It should usually do one of these:

  • read shared state
  • update shared state
  • copy shared state into a local variable
  • swap a pointer
  • increment a counter
  • append to a protected slice/map

Then unlock.

After that, do the expensive work outside the lock.


Under the Hood: What a Mutex Gives You

At a high level, a mutex gives you mutual exclusion: only one goroutine can enter a protected section at a time.

But it also gives you memory ordering guarantees.

In Go's memory model, an unlock operation synchronizes before a later lock operation on the same mutex. In practical terms, that means if one goroutine updates shared data and unlocks, another goroutine that later locks the same mutex can safely observe that update.

That is the part many developers forget.

A mutex is not just about “blocking other goroutines.” It is also about creating a safe visibility boundary between goroutines.

Without that boundary, different goroutines may read and write the same memory at the same time, and now you have a data race. Once you have a data race, your program is no longer something you can reason about confidently.

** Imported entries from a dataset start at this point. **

-- ==== Sys2Proof/Machine/Geom.lean ====
section
/-!
DEFINITION. What a station computes from its geometry: the band store's L and C (R70, R71), the
coverage and rate checks (R98 to R100), and the Tailor bank check (R130).
-/
namespace Sys2Proof.Machine

/-- Beams N, pitch p, table length K, facets F of a STN_GEOM value (R126). -/
def geomN (g : Word) : Nat := fld g 0 6
def geomP (g : Word) : Nat := fld g 8 5
def geomK (g : Word) : Nat := fld g 16 7
def geomF (g : Word) : Nat := fld g 24 4
def geomDirect (g : Word) : Bool := bit g 28
def geomId (g : Word) : Bool := bit g 29

/-- Bits per stored pixel (R70, R90). -/
def bpp (bs : Word) : Nat := 4 / 2 ^ fld bs 0 2

/-- Line stride in bytes (R70). -/
def lineStride (p b : Nat) : Nat := (p * b + 511) / 512 * 64

/-- Lines the slice holds (R70). -/
def sliceLines (p b : Nat) : Nat := 6291456 / lineStride p b

/-- The correction range C (R71). -/
def corrRange (l sp a : Nat) : Nat := if sp + a ≤ l then min 1023 ((l - sp - a) / 2) else 0

/-- STN_BS_STATUS (R71, R91): L, C, FIT. -/
def bsStatus (g width bs : Word) : Word :=
  let sp := geomN g * geomP g
  let a := fld bs 16 9
  let l := sliceLines (fld width 0 16) (bpp bs)
  wnat (l % 2 ^ 17 + corrRange l sp a * 2 ^ 20 + b2n (decide (sp + a + 2 ≤ l)) * 2 ^ 31)

/-- The residues A[i] + b x p mod G of one table entry, marked in a bit set; none when one repeats. -/
def markBeams (G p : Nat) : Nat → Nat → Nat → Option Nat
  | 0, _, seen => some seen
  | k + 1, x, seen =>
    if seen.testBit (x % G) then none else markBeams G p k (x + p) (seen ||| 2 ^ (x % G))

/-- All residues of the table are different (R100). -/
def residuesOk (G N p : Nat) : List Nat → Nat → Nat → Bool
  | [], _, _ => true
  | a :: t, pos, seen =>
    match markBeams G p N pos seen with
    | none => false
    | some seen' => residuesOk G N p t (pos + a) seen'

/-- COVER_OK (R100). -/
def coverOk (g : Word) (adv : List Nat) : Bool :=
  let K := geomK g
  let N := geomN g
  (K == 1 || K % geomF g == 0) && (geomId g || K == 1) && adv.sum == K * N &&
    residuesOk (K * N) N (geomP g) adv 0 0

/-- RATE_OK (R100). -/
def rateOk (g width pix : Word) : Bool :=
  decide (16 * (geomN g * ((fld width 0 16 + 15) / 16 + 2) + 3) ≤ 30 * fld pix 0 24) &&
    (!geomDirect g || (decide (1 ≤ geomN g) && decide (geomN g ≤ 4)))

/-- The lead L0 after a facet of entry `a` (R99). -/
def lead0 (g : Word) (a : Nat) : Int := ((geomN g - 1) * geomP g : Nat) - (a : Int) + 1

/-- The advance entries in use, 0 to K - 1 (R98). -/
def advTable (s : State) (n : Nat) : List Nat :=
  (List.range (geomK (s.rd (Reg.STN_GEOM n)))).map fun i => s.f (Reg.STN_ADV n i) 0 8

/-- STN_GEOM_STATUS with the lead `l` (R126). -/
def geomStatus (s : State) (n : Nat) (l : Int) : Word :=
  let g := s.rd (Reg.STN_GEOM n)
  wnat (geomN g * geomP g % 2 ^ 10 + ofInt 9 l * 2 ^ 16 +
    b2n (coverOk g (advTable s n)) * 2 ^ 30 +
    b2n (rateOk g (s.rd (Reg.STN_WIDTH n)) (s.rd (Reg.STN_PIX_CFG n))) * 2 ^ 31)

/-- The hardware computes L, C and the checks again after a write of the geometry (R71, R99). -/
def reGeom (n : Nat) (s : State) : State :=
  let g := s.rd (Reg.STN_GEOM n)
  let a := s.f (Reg.STN_ADV n (geomK g - 1)) 0 8
  s |>.wr (Reg.STN_BS_STATUS n) (bsStatus g (s.rd (Reg.STN_WIDTH n)) (s.rd (Reg.STN_BS_CFG n)))
    |>.wr (Reg.STN_GEOM_STATUS n) (geomStatus s n (lead0 g a))

/-! ### Rounding and interpolation (R65, R138) -/

/-- Round half away from zero. -/
def roundAway (x : Rat) : Int := if 0 ≤ x then (x + 1 / 2).floor else -((-x + 1 / 2).floor)

/-- Linear interpolation between the points, held beyond the outermost. -/
def interp (x : Rat) : List (Rat × Rat) → Rat
  | [] => 0
  | [p] => p.2
  | p :: q :: t =>
    if x ≤ p.1 then p.2
    else if x ≤ q.1 then p.2 + (q.2 - p.2) * (x - p.1) / (q.1 - p.1)
    else interp x (q :: t)

/-! ### Tailor banks -/

/-- The addresses of the entries of bank `b` (R128). -/
def tlrP (n b : Nat) : Nat := if b = 0 then Reg.TLR_STN_P0 n else Reg.TLR_STN_P1 n
def tlrS (n b : Nat) : Nat := if b = 0 then Reg.TLR_STN_S0 n else Reg.TLR_STN_S1 n
def tlrFacetA (n b i : Nat) : Nat := if b = 0 then Reg.TLR_FACET_A0 n i else Reg.TLR_FACET_A1 n i
def tlrFacetM (n b i : Nat) : Nat := if b = 0 then Reg.TLR_FACET_M0 n i else Reg.TLR_FACET_M1 n i
def tlrBeamA (n b i : Nat) : Nat := if b = 0 then Reg.TLR_BEAM_A0 n i else Reg.TLR_BEAM_A1 n i
def tlrBeamM (n b i : Nat) : Nat := if b = 0 then Reg.TLR_BEAM_M0 n i else Reg.TLR_BEAM_M1 n i
def tlrSeg (n b i : Nat) : Nat := if b = 0 then Reg.TLR_SEG0 n i else Reg.TLR_SEG1 n i

/-- The address of word `k`, 0 to 191, of bank `b` of station `n` (R128). -/
def tlrWord (n b k : Nat) : Nat := 0x42002000 + 0x100000 * n + 0x400 * b + 4 * k

/-- Word `k` of a bank is a facet entry at or above F or a beam entry at or above N, which is reserved (R128, R8). -/
def tlrReserved (s : State) (n k : Nat) : Bool :=
  let g := s.rd (Reg.STN_GEOM n)
  (decide (16 + 2 * geomF g ≤ k) && decide (k < 40)) || (decide (64 + 2 * geomN g ≤ k) && decide (k < 128))

/-- A bank of Tailor entries written into bank `b`. -/
def bankWrite (n b : Nat) (l : List Word) (s : State) : State :=
  each l.zipIdx (fun p s => s.wr (tlrWord n b p.2) p.1) s

/-- The largest and smallest of a list with its first element. -/
def maxI (x : Int) (l : List Int) : Int := l.foldl max x
def minI (x : Int) (l : List Int) : Int := l.foldl min x

/-- The terms of a bank that the line reader uses. -/
structure Bank where
  op : Int
  opFacet : List Int
  osFacet : List Int
  mFacet : List Int
  opBeam : List Int
  osBeam : List Int
  mBeam : List Int
  seg : List Int
deriving DecidableEq, Repr

/-- The used terms of bank `b`: facets 0 to F - 1, beams 0 to N - 1, all segments (R128). -/
def bankOf (s : State) (n b : Nat) : Bank :=
  let g := s.rd (Reg.STN_GEOM n)
  let fs := List.range (geomF g)
  let bs := List.range (geomN g)
  { op := sfld (s.rd (tlrP n b)) 0 16
    opFacet := fs.map fun i => sfld (s.rd (tlrFacetA n b i)) 0 16
    osFacet := fs.map fun i => sfld (s.rd (tlrFacetA n b i)) 16 16
    mFacet := fs.map fun i => sfld (s.rd (tlrFacetM n b i)) 0 16
    opBeam := bs.map fun i => sfld (s.rd (tlrBeamA n b i)) 0 16
    osBeam := bs.map fun i => sfld (s.rd (tlrBeamA n b i)) 16 16
    mBeam := bs.map fun i => sfld (s.rd (tlrBeamM n b i)) 0 16
    seg := (List.range 64).map fun i => sfld (s.rd (tlrSeg n b i)) 0 16 }

def allWithin (r : Int) (l : List Int) : Bool := l.all fun x => decide (-r ≤ x) && decide (x ≤ r)

/-- The largest and the smallest o that R104 can form from the bank. -/
def Bank.maxO (k : Bank) : Int :=
  k.op + maxI (k.opFacet.headD 0) k.opFacet + maxI (k.opBeam.headD 0) k.opBeam + maxI (k.seg.headD 0) k.seg

def Bank.minO (k : Bank) : Int :=
  k.op + minI (k.opFacet.headD 0) k.opFacet + minI (k.opBeam.headD 0) k.opBeam + minI (k.seg.headD 0) k.seg

/-- The bank check (R130) with the correction range `c`. -/
def Bank.ok (k : Bank) (c : Nat) : Bool :=
  allWithin 2046 [k.op] && allWithin 255 k.opFacet && allWithin 1024 k.osFacet &&
  allWithin 10000 k.mFacet && allWithin 255 k.opBeam && allWithin 1024 k.osBeam &&
  allWithin 10000 k.mBeam && allWithin 1023 k.seg &&
  allWithin (2 * (c : Int)) [k.maxO, k.minO] &&
  k.mFacet.all fun x => k.mBeam.all fun y => allWithin 10000 [x + y]

/-- The correction range C in force (R91). -/
def corrC (s : State) (n : Nat) : Nat := s.f (Reg.STN_BS_STATUS n) 20 10

/-- The bank in use (R129). -/
def tlrBank (s : State) (n : Nat) : Nat := s.f (Reg.STN_TLR_STATUS n) 0 1

/-- The bank in use (R129) as it reads. -/
def bankWords (s : State) (n : Nat) : List Word :=
  (List.range 192).map fun k => if tlrReserved s n k then 0 else s.rd (tlrWord n (tlrBank s n) k)

/-- The bank check of bank `b` of station `n`. -/
def tailorOk (s : State) (n b : Nat) : Bool := (bankOf s n b).ok (corrC s n)

/-- TAILOR_BANK_SWAP (R132): the incoming bank is checked and takes effect, or TLR_BAD sets. -/
def tailorSwap (n : Nat) (s : State) : State :=
  let b := 1 - tlrBank s n
  if tailorOk s n b then
    let k := bankOf s n b
    s |>.setF (Reg.STN_TLR_STATUS n) 0 1 b
      |>.setB (Reg.STN_TLR_STATUS n) 1 false
      |>.setB (Reg.STN_TLR_STATUS n) 2 false
      |>.wr (Reg.STN_TLR_OSPAN n) (wnat (ofInt 16 k.maxO + ofInt 16 k.minO * 2 ^ 16))
  else
    s |>.setB (Reg.STN_TLR_STATUS n) 1 false
      |>.setB (Reg.STN_TLR_STATUS n) 2 true

/-! ### Screens and the swaps of TRC and threshold banks (R63, R67, R69) -/

/-- A screen (R67). -/
structure Screen where
  base : Nat
  w : Nat
  h : Nat
  s : Nat
  x0 : Nat
  y0 : Nat
deriving DecidableEq, Repr

def screenOf (s : State) (n b k : Nat) : Screen :=
  let i := 4 * b + k
  { base := s.f (Reg.STN_SCR_BASE n i) 0 15, w := s.f (Reg.STN_SCR_SIZE n i) 0 7, h := s.f (Reg.STN_SCR_SIZE n i) 16 7,
    s := s.f (Reg.STN_SCR_SHIFT n i) 0 6, x0 := s.f (Reg.STN_SCR_ORIGIN n i) 0 6, y0 := s.f (Reg.STN_SCR_ORIGIN n i) 16 6 }

/-- The screens of a bank satisfy R69. -/
def Screen.ok (k : Screen) : Bool :=
  decide (1 ≤ k.w) && decide (k.w ≤ 64) && decide (1 ≤ k.h) && decide (k.h ≤ 64) && decide (k.s < k.w) &&
    decide (k.x0 < k.w) && decide (k.y0 < k.h) && decide (k.base + k.w * k.h ≤ 32768)

def screensOk (s : State) (n b : Nat) : Bool := (List.range 4).all fun k => (screenOf s n b k).ok

/-- A TRC swap takes effect. -/
def trcSwap (n : Nat) (s : State) : State :=
  (s.setB (Reg.STN_STATUS n) 7 false).setB (Reg.STN_STATUS n) 5 (!s.bit (Reg.STN_STATUS n) 5)

/-- A threshold swap takes effect, unless a screen of the bank fails R69. -/
def scrSwap (n : Nat) (s : State) : State :=
  let b := 1 - s.f (Reg.STN_STATUS n) 6 1
  let s := s.setB (Reg.STN_STATUS n) 8 false
  if screensOk s n b then (s.setF (Reg.STN_STATUS n) 6 1 b).setB (Reg.STN_STATUS n) 12 false
  else s.setB (Reg.STN_STATUS n) 12 true

end Sys2Proof.Machine
end

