-- ==== Sys2Proof/Machine/Beam.lean ====
section
/-!
DEFINITION. What a station sends of its line groups: the words and slots of the Beam link (R112 to R116), and the pulses
and APC windows of the direct-beam outputs (R118, R123, R124).
-/
namespace Sys2Proof.Machine

/-! ### Control blocks (R113) -/

/-- A control block of type `ty` with the payload fields `pay`, each in its bits. -/
def ctlBlock (ty : Nat) (pay : Nat) : BitVec 64 := BitVec.ofNat 64 (ty + pay)

def idleBlock (laserOff : Bool) : BitVec 64 := ctlBlock 0x1E (b2n laserOff * 2 ^ 8)
/-- TRAIN of lane 0 or 1 with the slot counter. -/
def trainBlock (lane slot : Nat) : BitVec 64 := ctlBlock 0x33 (lane % 4 * 2 ^ 8 + slot % 2 ^ 48 * 2 ^ 16)
/-- SYNC with T_SOS in UI. -/
def syncBlock (gseq tsos : Nat) : BitVec 64 := ctlBlock 0x4B (gseq % 2 ^ 16 * 2 ^ 8 + tsos % 2 ^ 24 * 2 ^ 32)
def alignBlock (k : Nat) : BitVec 64 := ctlBlock 0x55 (k % 2 ^ 16 * 2 ^ 8)
def pingBlock (tag : Nat) : BitVec 64 := ctlBlock 0x66 (tag % 2 ^ 16 * 2 ^ 8)
def groupBlock (gseq N P facet : Nat) : BitVec 64 :=
  ctlBlock 0x78 (gseq % 2 ^ 16 * 2 ^ 8 + (N - 1) % 2 ^ 6 * 2 ^ 24 + P % 2 ^ 16 * 2 ^ 32 + facet % 2 ^ 4 * 2 ^ 48)
def lineEndBlock (beam : Nat) (crc : Word) : BitVec 64 := ctlBlock 0x87 (beam % 2 ^ 6 * 2 ^ 8 + crc.toNat * 2 ^ 32)
def groupEndBlock (gseq : Nat) : BitVec 64 := ctlBlock 0x99 (gseq % 2 ^ 16 * 2 ^ 8)
def cancelBlock (gseq : Nat) : BitVec 64 := ctlBlock 0xAA (gseq % 2 ^ 16 * 2 ^ 8)
def retxBlock (gseq beam : Nat) : BitVec 64 := ctlBlock 0xB4 (gseq % 2 ^ 16 * 2 ^ 8 + beam % 2 ^ 6 * 2 ^ 24)

/-! ### The words of a line group (R114) -/

/-- The TIMING word. -/
def timingWord (s : State) (n : Nat) : BitVec 64 :=
  BitVec.ofNat 64 (s.f (Reg.STN_APC_CFG n) 0 24 + s.f (Reg.STN_BD_BEAM_CFG n) 0 16 * 2 ^ 24 +
    s.f (Reg.STN_BD_BEAM_CFG n) 16 5 * 2 ^ 40)

/-- The parameter word of a beam line. -/
def paramWord (l : BeamLine) : BitVec 64 :=
  BitVec.ofNat 64 (l.sp % 2 ^ 12 + ofInt 16 l.start * 2 ^ 16 + l.period % 2 ^ 32 * 2 ^ 32)

/-- The value of a list of 4-bit codes, the first lowest. -/
def nibbles : List Nat → Nat
  | [] => 0
  | c :: t => c % 16 + 16 * nibbles t

/-- The code words of `P` pixels, 16 to a word. -/
def codeWords (P : Nat) (codes : List Nat) : List (BitVec 64) :=
  (List.range ((P + 15) / 16)).map fun k => BitVec.ofNat 64 (nibbles (((codes.take P).drop (16 * k)).take 16))

/-- The bytes 0 to 7 of a word. -/
def bytes64 (w : BitVec 64) : List Byte := (List.range 8).map fun k => BitVec.ofNat 8 (w.toNat / 256 ^ k)

/-- A beam line: parameter word, code words and LINE_END with the CRC-32 over both. -/
def lineWords (P : Nat) (l : BeamLine) : List (BitVec 64) :=
  let ws := paramWord l :: codeWords P l.codes
  ws ++ [lineEndBlock l.beam (crc32 (ws.flatMap bytes64))]

/-- The stream of a line group. -/
def groupWords (s : State) (n : Nat) (g : Group) : List (BitVec 64) :=
  let P := s.f (Reg.STN_WIDTH n) 0 16
  [groupBlock g.gseq (geomN (s.rd (Reg.STN_GEOM n))) P g.facet, timingWord s n] ++ g.lines.flatMap (lineWords P) ++
    [groupEndBlock g.gseq]

/-! ### Slots (R112) -/

/-- Stream words in pairs, an ALIGN pair after every 1,024 slots of them: `a` the ALIGN counter, `k` the slots since the
last ALIGN. What goes beside a last odd word the spec does not say: that lane is left out. -/
def streamSlots : Nat → Nat → List (BitVec 64) → List LinkSlot × Nat × Nat
  | a, k, [] => ([], a, k)
  | a, k, [w] => if k + 1 = 1024 then ([.stream w none, .pair (alignBlock a)], a + 1, 0) else ([.stream w none], a, k + 1)
  | a, k, w :: v :: t =>
    if k + 1 = 1024 then
      let r := streamSlots (a + 1) 0 t
      (.stream w (some v) :: .pair (alignBlock a) :: r.1, r.2)
    else
      let r := streamSlots a (k + 1) t
      (.stream w (some v) :: r.1, r.2)

/-- The framer sends stream words. -/
def Framer.send (ws : List (BitVec 64)) (f : Framer) : Framer :=
  let r := streamSlots f.aligns f.since ws
  { aligns := r.2.1 % 65536, since := r.2.2, slots := f.slots ++ r.1 }

/-- The framer of station `n` may send blocks other than IDLE with LASER_OFF: the transmitters run, and FORCE_OFF is 0
(R111, R126). -/
def linkSends (s : State) (n : Nat) : Bool :=
  !geomDirect (s.rd (Reg.STN_GEOM n)) && (s.stnAt n).serdes && !s.bit (Reg.STN_BL_CTRL n) 1

/-- Stream words on the link of station `n`. -/
def linkSend (n : Nat) (ws : List (BitVec 64)) (s : State) : State :=
  when (linkSends s n) (State.modStn n fun x => { x with fr := x.fr.send ws }) s

/-- The blocks that lanes 0 and 1 carry in a free slot (R112, R116, R122): none while the transmitters stand still (R111);
TRAIN with its slot counter, a PING where one is due, or IDLE. -/
def freeSlot (s : State) (n slot : Nat) (ping : Option Nat) : Option (BitVec 64 × BitVec 64) :=
  let x := s.stnAt n
  let both := fun (w : BitVec 64) => some (w, w)
  if !x.serdes then none
  else if s.f (Reg.STN_BL_STATUS n) 0 4 = 1 then some (trainBlock 0 slot, trainBlock 1 slot)
  else match ping with
    | some tag => both (pingBlock tag)
    | none => both (idleBlock (x.idle || s.bit (Reg.STN_BL_CTRL n) 1))

/-! ### Direct-beam outputs (R118, R123, R124) -/

/-- The pulse of pixel `i`, in 1/30 of the beam's pixel period, with the codes before and after it (R118). -/
def pulseAt (i before c after : Nat) : Option (Nat × Nat) :=
  if c = 0 then none
  else if after < before then some (30 * i, 30 * i + 2 * c)
  else if before < after then some (30 * i + 30 - 2 * c, 30 * i + 30)
  else some (30 * i + 15 - c, 30 * i + 15 + c)

/-- The pulses of the codes from pixel `i` on, `before` the code ahead of them. -/
def pulsesFrom : Nat → Nat → List Nat → List (Nat × Nat)
  | _, _, [] => []
  | i, before, c :: t => (pulseAt i before c (t.headD 0)).toList ++ pulsesFrom (i + 1) c t

/-- Abutting pulses merge. -/
def mergePulses (l : List (Nat × Nat)) : List (Nat × Nat) :=
  l.foldr (fun p acc => match acc with
    | q :: t => if p.2 = q.1 then (p.1, q.2) :: t else p :: q :: t
    | [] => [p]) []

/-- A pulse of `w` thirtieths of a pixel of `period` is at least 300 ps wide; a shorter one leaves no pulse at the ball
(R519): of 30 × 65,536 parts of a pixel per UI, with 10,312.5 UI in 1 µs. -/
def wideEnough (w period : Nat) : Bool := decide (6082560 ≤ w * period)

/-- What the generator of a beam drives in a facet: its line's pulses from SOS and START on, those too narrow left out
once abutting ones have merged (R522), and its APC window at full code, with STNn_APCSk_N low for the last quarter
(R106, R118, R123, R124). -/
def directLine (s : State) (n : Nat) (l : BeamLine) : DirectLine :=
  let d := 16 * s.f (Reg.STN_APC_CFG n) 16 8
  let a := s.f (Reg.STN_APC_CFG n) 0 16 + l.beam * d
  { beam := l.beam, start := s.f (Reg.STN_SOS n) 0 20 + l.start, period := l.period,
    pulses := (mergePulses (pulsesFrom 0 0 l.codes)).filter fun p => wideEnough (p.2 - p.1) l.period, apcOn := a, apcSample := a + d - d / 4, apcOff := a + d }

/-! ### The last facet of a head limit (R110) -/

/-- CANCEL of the group after the facet's own. -/
def cancelNext (n : Nat) (s : State) : State :=
  let g := (s.f (Reg.STN_FACET n) 16 16 + 1) % 65536
  s |> when (linkSends s n) (State.modStn n fun x => { x with sent := some (false, g) }) |> linkSend n [cancelBlock g]
    |>.modStn n fun x => { x with group := none, complete := false, retx := [] }

/-- The facet that a head limit let complete is over: laser-off idle, STNn_LEN off. -/
def endLast (n : Nat) (s : State) : State := (laserOff n s).modStn n fun x => { x with last := false }

end Sys2Proof.Machine
end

This is why I do not like “clever” lock-free code unless there is a very strong reason for it.

Most backend services do not need clever concurrency.

They need clear concurrency.


Semaphore: Controlling Capacity, Not Ownership

A mutex is usually about ownership of shared memory.

A semaphore is about capacity.

For example, suppose you want to process 10,000 users, but you do not want to send 10,000 emails at the same time.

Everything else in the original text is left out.